Project Summary
Tendons serve multiple critical roles in locomotion, and functionality can be compromised by the effects of
aging, disuse, and tendinopathy. For the aging population, the combination of these factors greatly reduces
mobility and contributes to the likelihood of falling. Many structural changes that occur with age and/or training
in tendon have been shown to impact tendon mechanics, including changes in cross-sectional area (CSA),
straightening of collagen fibrils, and increase in advanced glycation end-products (AGEs). Exercise can
mitigate some of these age-related declines, but previous studies have demonstrated that the ‘core’ of tendons
is fully formed by skeletal maturity and thus the capacity of tendon to respond to load is limited post-maturation
[16,17]. Despite this documented phenomenon, the response of tendon to loading in early life tendon is largely
unknown, nor its consequences for later life tendon performance.
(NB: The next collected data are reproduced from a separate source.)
-- ==== Sys2Proof/WellFormed.lean ====
section
/-! DEFINITION. Which operand values R73 calls legal. An ill-formed request can still be presented and still runs: every
format-C operation then ends in ConfigError (R73, R110); formats B and R have no illegal operand (R23, R24). -/

namespace Sys2Proof

/-- `cfg.address` is one of the given address codes (R73, R91). -/
def DeviceConfig.addressLegal (addrs : List Byte) (c : DeviceConfig) : Bool := addrs.contains c.address

/-- `cfg.operatingMode` is 0x00 or 0x01 (R73). -/
def DeviceConfig.operatingModeLegal (c : DeviceConfig) : Bool := c.operatingMode == 0x00#8 || c.operatingMode == 0x01#8

/-- `cfg.alertMode` is 0x00 or 0x01 (R73). -/
def DeviceConfig.alertModeLegal (c : DeviceConfig) : Bool := c.alertMode == 0x00#8 || c.alertMode == 0x01#8

/-- `cfg.alertPolarity` is 0x00 or 0x01 (R73). -/
def DeviceConfig.alertPolarityLegal (c : DeviceConfig) : Bool := c.alertPolarity == 0x00#8 || c.alertPolarity == 0x01#8

/-- `cfg.faultQueueLength` is 0x01, 0x02, 0x04 or 0x06 (R73). -/
def DeviceConfig.faultQueueLegal (c : DeviceConfig) : Bool :=
  c.faultQueueLength == 0x01#8 || c.faultQueueLength == 0x02#8 || c.faultQueueLength == 0x04#8 || c.faultQueueLength == 0x06#8

/-- All five checked fields of the record are legal, for a given table of address codes (R73). -/
def DeviceConfig.legalIn (addrs : List Byte) (c : DeviceConfig) : Bool :=
  c.addressLegal addrs && c.operatingModeLegal && c.alertModeLegal && c.alertPolarityLegal && c.faultQueueLegal

/-- The record is legal for this hardware's own address codes. -/
def DeviceConfig.legal (c : DeviceConfig) : Bool := c.legalIn Config.addrSet

/-- Every operand of the request is legal (R73), for a given table of address codes. -/
def Instr.wellFormedIn (addrs : List Byte) : Instr → Bool
  | .validate c => c.legalIn addrs
  | .encCfg c => c.legalIn addrs
  | .encHyst c => c.legalIn addrs
  | .encOs c => c.legalIn addrs
  | .encIdle c => c.legalIn addrs
  | .decTemp _ _ => true
  | .configure c => c.legalIn addrs
  | .readTemp _ _ => true

/-- Every operand of the request is legal (R73). -/
def Instr.wellFormed (i : Instr) : Bool := i.wellFormedIn Config.addrSet

end Sys2Proof
end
This proposed research aims to address two
key and related gaps in the understanding of ontogenetic interactions with tendon loading—how tendon
loading in early life impacts later life tendon mechanics, and how early life tendon adaptation to load differs (if
at all) from mature tendon. We will test the potential for early life exercise to protect against late-life
tendinopathy and identify structural mechanisms contributing to differing tendon functional morphology
between juvenile-loaded tendons and adult-loaded tendons using a 10-week exercise treatment in a mouse
model. Tendons will be harvested and undergo mechanical testing both immediately following the training as
well as 12 months later to test the ability of early life exercise to enhance late life tendon quality. The formation
of the tendon core and its response to loading in early life will be assayed using histology and stable isotopes,
thus capturing the regional response of tendon to loading at these life stages.